PRX2 Il plasmide di attivazione CRISPR (m) è un sistema SAM (mediatore di attivazione sinergico) a tre plasmidi progettato per la sovraregolazione trascrizionale altamente efficiente e sito-specifica del locus Prrx2 nelle linee cellulari umane. Il sistema è costruito attorno a una Cas9 cataliticamente inattiva (dCas9) che porta due mutazioni inattivanti (D10A e N863A) che eliminano l'attività nucleasica preservando al contempo il legame con il DNA. Questa dCas9 è fusa con VP64, un potente attivatore trascrizionale, ed è coespressa con un gene di resistenza alla blasticidina per la selezione. Il secondo plasmide codifica la proteina di fusione MS2-p65-HSF1, un complesso attivatore secondario che agisce in sinergia con dCas9-VP64, insieme a un gene di resistenza all'igromicina. Il terzo plasmide codifica un sgRNA specifico per il bersaglio di 20 nt fuso a due aptameri di RNA MS2 che reclutano il complesso MS2-p65-HSF1 nel sito di attivazione, accompagnato da un gene di resistenza alla puromicina. I tre plasmidi vengono somministrati in un rapporto di massa 1:1:1 per un'espressione bilanciata di tutti i componenti del sistema.

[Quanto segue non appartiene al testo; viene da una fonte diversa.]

-- ==== Sys2Proof/Laws/Arith.lean ====
section
/-! SUPPORT. The integer functions on natural numbers, read as functions of bit vectors. -/
namespace Sys2Proof.Machine

@[simp] theorem intVal_signed {n : Nat} (x : BitVec n) : intVal true n x.toNat = x.toInt := by
  simp [intVal]

@[simp] theorem intVal_unsigned {n : Nat} (x : BitVec n) : intVal false n x.toNat = (x.toNat : Int) := by
  simp only [intVal, Bool.false_eq_true, if_false, Nat.mod_eq_of_lt x.isLt]

@[simp] theorem ofNat_intBits (n : Nat) (v : Int) : BitVec.ofNat n (intBits n v) = BitVec.ofInt n v := by
  simp only [intBits, BitVec.ofNat_toNat, BitVec.setWidth_eq]

theorem ofInt_natCast (n m : Nat) : BitVec.ofInt n (m : Int) = BitVec.ofNat n m := BitVec.ofInt_natCast n m

/-- The high half of a signed product. -/
theorem ofNat_iMulHigh_signed {n : Nat} (a b : BitVec n) :
    BitVec.ofNat n (iMulHigh true n a.toNat b.toNat) = BitVec.ofInt n (a.toInt * b.toInt / (2 ^ n : Nat)) := by
  simp only [iMulHigh, intVal_signed, ofNat_intBits]

/-- The high half of an unsigned product. -/
theorem ofNat_iMulHigh_unsigned {n : Nat} (a b : BitVec n) :
    BitVec.ofNat n (iMulHigh false n a.toNat b.toNat) = BitVec.ofNat n (a.toNat * b.toNat / 2 ^ n) := by
  simp only [iMulHigh, intVal_unsigned, ofNat_intBits]
  rw [← ofInt_natCast]
  norm_cast

theorem ofNat_iMin_signed {n : Nat} (a b : BitVec n) :
    BitVec.ofNat n (iMinMax true false n a.toNat b.toNat) = if a.toInt ≤ b.toInt then a else b := by
  simp only [iMinMax, intVal_signed, Bool.false_eq_true, if_false]
  by_cases h : b.toInt < a.toInt
  · simp [h, Int.not_le.2 h]
  · simp [h, Int.not_lt.1 h]

theorem ofNat_iMax_signed {n : Nat} (a b : BitVec n) :
    BitVec.ofNat n (iMinMax true true n a.toNat b.toNat) = if a.toInt ≤ b.toInt then b else a := by
  simp only [iMinMax, intVal_signed, if_true]
  rcases Int.lt_trichotomy a.toInt b.toInt with h | h | h
  · simp [h, Int.le_of_lt h]
  · have : a = b := BitVec.eq_of_toInt_eq h
    simp [this]
  · have h1 : ¬ a.toInt < b.toInt := by omega
    have h2 : ¬ a.toInt ≤ b.toInt := by omega
    simp [h1, h2]

theorem ofNat_iMin_unsigned {n : Nat} (a b : BitVec n) :
    BitVec.ofNat n (iMinMax false false n a.toNat b.toNat) = if a.toNat ≤ b.toNat then a else b := by
  simp only [iMinMax, intVal_unsigned, Bool.false_eq_true, if_false, Int.ofNat_lt]
  by_cases h : b.toNat < a.toNat
  · simp [h, Nat.not_le.2 h]
  · simp [h, Nat.not_lt.1 h]

theorem ofNat_iMax_unsigned {n : Nat} (a b : BitVec n) :
    BitVec.ofNat n (iMinMax false true n a.toNat b.toNat) = if a.toNat ≤ b.toNat then b else a := by
  simp only [iMinMax, intVal_unsigned, if_true, Int.ofNat_lt]
  rcases Nat.lt_trichotomy a.toNat b.toNat with h | h | h
  · simp [h, Nat.le_of_lt h]
  · have : a = b := BitVec.eq_of_toNat_eq h
    simp [this]
  · simp [Nat.not_lt.2 (Nat.le_of_lt h), Nat.not_le.2 h]

theorem toNat_eq_zero {n : Nat} (b : BitVec n) : b.toNat % 2 ^ n = 0 ↔ b = 0 := by
  rw [Nat.mod_eq_of_lt b.isLt]
  constructor
  · intro h; exact BitVec.eq_of_toNat_eq (by simpa using h)
  · intro h; subst h; simp

theorem ofNat_iDiv_signed {n : Nat} (a b : BitVec n) :
    BitVec.ofNat n (iDiv true n a.toNat b.toNat) = if b = 0 then BitVec.allOnes n else BitVec.ofInt n (Int.tdiv a.toInt b.toInt) := by
  simp only [iDiv, toNat_eq_zero, intVal_signed]
  by_cases h : b = 0
  · simp only [h, if_true]
    rw [← BitVec.toNat_allOnes, BitVec.ofNat_toNat, BitVec.setWidth_eq]
  · simp only [h, if_false, ofNat_intBits]

theorem ofNat_iDiv_unsigned {n : Nat} (a b : BitVec n) :
    BitVec.ofNat n (iDiv false n a.toNat b.toNat) = if b = 0 then BitVec.allOnes n else BitVec.ofNat n (a.toNat / b.toNat) := by
  simp only [iDiv, toNat_eq_zero, intVal_unsigned]
  by_cases h : b = 0
  · simp only [h, if_true]
    rw [← BitVec.toNat_allOnes, BitVec.ofNat_toNat, BitVec.setWidth_eq]
  · simp only [h, if_false, ofNat_intBits]
    rw [← ofInt_natCast]; rfl

theorem ofNat_iRem_signed {n : Nat} (a b : BitVec n) :
    BitVec.ofNat n (iRem true n a.toNat b.toNat) = if b = 0 then a else BitVec.ofInt n (Int.tmod a.toInt b.toInt) := by
  simp only [iRem, toNat_eq_zero, intVal_signed]
  by_cases h : b = 0
  · simp only [h, if_true, Nat.mod_eq_of_lt a.isLt, BitVec.ofNat_toNat, BitVec.setWidth_eq]
  · simp only [h, if_false, ofNat_intBits]

theorem ofNat_iRem_unsigned {n : Nat} (a b : BitVec n) :
    BitVec.ofNat n (iRem false n a.toNat b.toNat) = if b = 0 then a else BitVec.ofNat n (a.toNat % b.toNat) := by
  simp only [iRem, toNat_eq_zero, intVal_unsigned]
  by_cases h : b = 0
  · simp only [h, if_true, Nat.mod_eq_of_lt a.isLt, BitVec.ofNat_toNat, BitVec.setWidth_eq]
  · simp only [h, if_false, ofNat_intBits]
    rw [← ofInt_natCast]; rfl

end Sys2Proof.Machine
end

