-- ==== Sys2Proof/Laws/State.lean ====
section
/-! SUPPORT. What each named update of the state leaves of each field, and what its accessor reads after it. -/
namespace Sys2Proof.Machine

/-! ## Fields that an update does not touch -/

@[simp] theorem State.modPly_clock (s : State) (i : Nat) (f : Ply → Ply) : (s.modPly i f).clock = s.clock := rfl
@[simp] theorem State.modPly_inputs (s : State) (i : Nat) (f : Ply → Ply) : (s.modPly i f).inputs = s.inputs := rfl
@[simp] theorem State.modPly_engine (s : State) (i : Nat) (f : Ply → Ply) : (s.modPly i f).engine = s.engine := rfl
@[simp] theorem State.modPly_draws (s : State) (i : Nat) (f : Ply → Ply) : (s.modPly i f).draws = s.draws := rfl
@[simp] theorem State.modPly_fresh (s : State) (i : Nat) (f : Ply → Ply) : (s.modPly i f).fresh = s.fresh := rfl
@[simp] theorem State.modPly_iss (s : State) (i : Nat) (f : Ply → Ply) : (s.modPly i f).iss = s.iss := rfl
@[simp] theorem State.modPly_turn (s : State) (i : Nat) (f : Ply → Ply) : (s.modPly i f).turn = s.turn := rfl
@[simp] theorem State.modPly_skeins (s : State) (i : Nat) (f : Ply → Ply) : (s.modPly i f).skeins = s.skeins := rfl
@[simp] theorem State.modPly_reels (s : State) (i : Nat) (f : Ply → Ply) : (s.modPly i f).reels = s.reels := rfl
@[simp] theorem State.modPly_jobs (s : State) (i : Nat) (f : Ply → Ply) : (s.modPly i f).jobs = s.jobs := rfl
@[simp] theorem State.modPly_xfers (s : State) (i : Nat) (f : Ply → Ply) : (s.modPly i f).xfers = s.xfers := rfl
@[simp] theorem State.modPly_gates (s : State) (i : Nat) (f : Ply → Ply) : (s.modPly i f).gates = s.gates := rfl
@[simp] theorem State.modPly_cores (s : State) (i : Nat) (f : Ply → Ply) : (s.modPly i f).cores = s.cores := rfl
@[simp] theorem State.modPly_bays (s : State) (i : Nat) (f : Ply → Ply) : (s.modPly i f).bays = s.bays := rfl
@[simp] theorem State.modPly_dies (s : State) (i : Nat) (f : Ply → Ply) : (s.modPly i f).dies = s.dies := rfl
@[simp] theorem State.modPly_home (s : State) (i : Nat) (f : Ply → Ply) : (s.modPly i f).home = s.home := rfl
@[simp] theorem State.modPly_hbm (s : State) (i : Nat) (f : Ply → Ply) : (s.modPly i f).hbm = s.hbm := rfl
@[simp] theorem State.modPly_l2 (s : State) (i : Nat) (f : Ply → Ply) : (s.modPly i f).l2 = s.l2 := rfl
@[simp] theorem State.modPly_homePoison (s : State) (i : Nat) (f : Ply → Ply) : (s.modPly i f).homePoison = s.homePoison := rfl
@[simp] theorem State.modPly_hbmPoison (s : State) (i : Nat) (f : Ply → Ply) : (s.modPly i f).hbmPoison = s.hbmPoison := rfl
@[simp] theorem State.modPly_ws (s : State) (i : Nat) (f : Ply → Ply) : (s.modPly i f).ws = s.ws := rfl
@[simp] theorem State.modPly_wsPoison (s : State) (i : Nat) (f : Ply → Ply) : (s.modPly i f).wsPoison = s.wsPoison := rfl
@[simp] theorem State.modPly_flips (s : State) (i : Nat) (f : Ply → Ply) : (s.modPly i f).flips = s.flips := rfl
@[simp] theorem State.modPly_reds (s : State) (i : Nat) (f : Ply → Ply) : (s.modPly i f).reds = s.reds := rfl
@[simp] theorem State.modPly_captures (s : State) (i : Nat) (f : Ply → Ply) : (s.modPly i f).captures = s.captures := rfl
@[simp] theorem State.modPly_vdevs (s : State) (i : Nat) (f : Ply → Ply) : (s.modPly i f).vdevs = s.vdevs := rfl
@[simp] theorem State.modPly_queues (s : State) (i : Nat) (f : Ply → Ply) : (s.modPly i f).queues = s.queues := rfl
@[simp] theorem State.modPly_pf0 (s : State) (i : Nat) (f : Ply → Ply) : (s.modPly i f).pf0 = s.pf0 := rfl
@[simp] theorem State.modPly_plat (s : State) (i : Nat) (f : Ply → Ply) : (s.modPly i f).plat = s.plat := rfl

@[simp] theorem State.modCore_clock (s : State) (i : Nat) (f : Core → Core) : (s.modCore i f).clock = s.clock := rfl
@[simp] theorem State.modCore_inputs (s : State) (i : Nat) (f : Core → Core) : (s.modCore i f).inputs = s.inputs := rfl
@[simp] theorem State.modCore_engine (s : State) (i : Nat) (f : Core → Core) : (s.modCore i f).engine = s.engine := rfl
@[simp] theorem State.modCore_draws (s : State) (i : Nat) (f : Core → Core) : (s.modCore i f).draws = s.draws := rfl
@[simp] theorem State.modCore_fresh (s : State) (i : Nat) (f : Core → Core) : (s.modCore i f).fresh = s.fresh := rfl
@[simp] theorem State.modCore_iss (s : State) (i : Nat) (f : Core → Core) : (s.modCore i f).iss = s.iss := rfl
@[simp] theorem State.modCore_turn (s : State) (i : Nat) (f : Core → Core) : (s.modCore i f).turn = s.turn := rfl
@[simp] theorem State.modCore_plies (s : State) (i : Nat) (f : Core → Core) : (s.modCore i f).plies = s.plies := rfl
@[simp] theorem State.modCore_skeins (s : State) (i : Nat) (f : Core → Core) : (s.modCore i f).skeins = s.skeins := rfl
@[simp] theorem State.modCore_reels (s : State) (i : Nat) (f : Core → Core) : (s.modCore i f).reels = s.reels := rfl
@[simp] theorem State.modCore_jobs (s : State) (i : Nat) (f : Core → Core) : (s.modCore i f).jobs = s.jobs := rfl
@[simp] theorem State.modCore_xfers (s : State) (i : Nat) (f : Core → Core) : (s.modCore i f).xfers = s.xfers := rfl
@[simp] theorem State.modCore_gates (s : State) (i : Nat) (f : Core → Core) : (s.modCore i f).gates = s.gates := rfl
@[simp] theorem State.modCore_bays (s : State) (i : Nat) (f : Core → Core) : (s.modCore i f).bays = s.bays := rfl
@[simp] theorem State.modCore_dies (s : State) (i : Nat) (f : Core → Core) : (s.modCore i f).dies = s.dies := rfl
@[simp] theorem State.modCore_home (s : State) (i : Nat) (f : Core → Core) : (s.modCore i f).home = s.home := rfl
@[simp] theorem State.modCore_hbm (s : State) (i : Nat) (f : Core → Core) : (s.modCore i f).hbm = s.hbm := rfl
@[simp] theorem State.modCore_l2 (s : State) (i : Nat) (f : Core → Core) : (s.modCore i f).l2 = s.l2 := rfl
@[simp] theorem State.modCore_homePoison (s : State) (i : Nat) (f : Core → Core) : (s.modCore i f).homePoison = s.homePoison := rfl
@[simp] theorem State.modCore_hbmPoison (s : State) (i : Nat) (f : Core → Core) : (s.modCore i f).hbmPoison = s.hbmPoison := rfl
@[simp] theorem State.modCore_ws (s : State) (i : Nat) (f : Core → Core) : (s.modCore i f).ws = s.ws := rfl
@[simp] theorem State.modCore_wsPoison (s : State) (i : Nat) (f : Core → Core) : (s.modCore i f).wsPoison = s.wsPoison := rfl
@[simp] theorem State.modCore_flips (s : State) (i : Nat) (f : Core → Core) : (s.modCore i f).flips = s.flips := rfl
@[simp] theorem State.modCore_reds (s : State) (i : Nat) (f : Core → Core) : (s.modCore i f).reds = s.reds := rfl
@[simp] theorem State.modCore_captures (s : State) (i : Nat) (f : Core → Core) : (s.modCore i f).captures = s.captures := rfl
@[simp] theorem State.modCore_vdevs (s : State) (i : Nat) (f : Core → Core) : (s.modCore i f).vdevs = s.vdevs := rfl
@[simp] theorem State.modCore_queues (s : State) (i : Nat) (f : Core → Core) : (s.modCore i f).queues = s.queues := rfl
@[simp] theorem State.modCore_pf0 (s : State) (i : Nat) (f : Core → Core) : (s.modCore i f).pf0 = s.pf0 := rfl
@[simp] theorem State.modCore_plat (s : State) (i : Nat) (f : Core → Core) : (s.modCore i f).plat = s.plat := rfl

@[simp] theorem State.modBay_clock (s : State) (i : Nat) (f : Bay → Bay) : (s.modBay i f).clock = s.clock := rfl
@[simp] theorem State.modBay_inputs (s : State) (i : Nat) (f : Bay → Bay) : (s.modBay i f).inputs = s.inputs := rfl
@[simp] theorem State.modBay_engine (s : State) (i : Nat) (f : Bay → Bay) : (s.modBay i f).engine = s.engine := rfl
@[simp] theorem State.modBay_draws (s : State) (i : Nat) (f : Bay → Bay) : (s.modBay i f).draws = s.draws := rfl
@[simp] theorem State.modBay_fresh (s : State) (i : Nat) (f : Bay → Bay) : (s.modBay i f).fresh = s.fresh := rfl
@[simp] theorem State.modBay_iss (s : State) (i : Nat) (f : Bay → Bay) : (s.modBay i f).iss = s.iss := rfl
@[simp] theorem State.modBay_turn (s : State) (i : Nat) (f : Bay → Bay) : (s.modBay i f).turn = s.turn := rfl
@[simp] theorem State.modBay_plies (s : State) (i : Nat) (f : Bay → Bay) : (s.modBay i f).plies = s.plies := rfl
@[simp] theorem State.modBay_skeins (s : State) (i : Nat) (f : Bay → Bay) : (s.modBay i f).skeins = s.skeins := rfl
@[simp] theorem State.modBay_reels (s : State) (i : Nat) (f : Bay → Bay) : (s.modBay i f).reels = s.reels := rfl
@[simp] theorem State.modBay_jobs (s : State) (i : Nat) (f : Bay → Bay) : (s.modBay i f).jobs = s.jobs := rfl
@[simp] theorem State.modBay_xfers (s : State) (i : Nat) (f : Bay → Bay) : (s.modBay i f).xfers = s.xfers := rfl
@[simp] theorem State.modBay_gates (s : State) (i : Nat) (f : Bay → Bay) : (s.modBay i f).gates = s.gates := rfl
@[simp] theorem State.modBay_cores (s : State) (i : Nat) (f : Bay → Bay) : (s.modBay i f).cores = s.cores := rfl
@[simp] theorem State.modBay_dies (s : State) (i : Nat) (f : Bay → Bay) : (s.modBay i f).dies = s.dies := rfl
@[simp] theorem State.modBay_home (s : State) (i : Nat) (f : Bay → Bay) : (s.modBay i f).home = s.home := rfl
@[simp] theorem State.modBay_hbm (s : State) (i : Nat) (f : Bay → Bay) : (s.modBay i f).hbm = s.hbm := rfl
@[simp] theorem State.modBay_l2 (s : State) (i : Nat) (f : Bay → Bay) : (s.modBay i f).l2 = s.l2 := rfl
@[simp] theorem State.modBay_homePoison (s : State) (i : Nat) (f : Bay → Bay) : (s.modBay i f).homePoison = s.homePoison := rfl
@[simp] theorem State.modBay_hbmPoison (s : State) (i : Nat) (f : Bay → Bay) : (s.modBay i f).hbmPoison = s.hbmPoison := rfl
@[simp] theorem State.modBay_ws (s : State) (i : Nat) (f : Bay → Bay) : (s.modBay i f).ws = s.ws := rfl
@[simp] theorem State.modBay_wsPoison (s : State) (i : Nat) (f : Bay → Bay) : (s.modBay i f).wsPoison = s.wsPoison := rfl
@[simp] theorem State.modBay_flips (s : State) (i : Nat) (f : Bay → Bay) : (s.modBay i f).flips = s.flips := rfl
@[simp] theorem State.modBay_reds (s : State) (i : Nat) (f : Bay → Bay) : (s.modBay i f).reds = s.reds := rfl
@[simp] theorem State.modBay_captures (s : State) (i : Nat) (f : Bay → Bay) : (s.modBay i f).captures = s.captures := rfl
@[simp] theorem State.modBay_vdevs (s : State) (i : Nat) (f : Bay → Bay) : (s.modBay i f).vdevs = s.vdevs := rfl
@[simp] theorem State.modBay_queues (s : State) (i : Nat) (f : Bay → Bay) : (s.modBay i f).queues = s.queues := rfl
@[simp] theorem State.modBay_pf0 (s : State) (i : Nat) (f : Bay → Bay) : (s.modBay i f).pf0 = s.pf0 := rfl
@[simp] theorem State.modBay_plat (s : State) (i : Nat) (f : Bay → Bay) : (s.modBay i f).plat = s.plat := rfl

Una volta assemblato nel locus bersaglio, il complesso SAM si lega a circa 200 bp a monte del sito di inizio della trascrizione Prrx2, dove VP64, p65 e HSF1 agiscono in modo concertato per reclutare il machinery trascrizionale e guidare la sovraregolazione dell'espressione endogena di PRX2. A differenza della Cas9 con attività nucleasica, dCas9 non introduce rotture a doppio filamento né modifica la sequenza genomica, preservando il locus Prrx2 nativo e consentendo lo studio delle risposte trascrizionali dipendenti da PRX2 nel locus endogeno, rendendolo uno strumento prezioso per studi funzionali, l'identificazione di geni bersaglio e la modellizzazione del ripristino della via PRX2 nelle cellule tumorali con espressione di Prrx2 silenziata o ridotta.
Solo per uso di ricerca. Non destinato a uso diagnostico o terapeutico.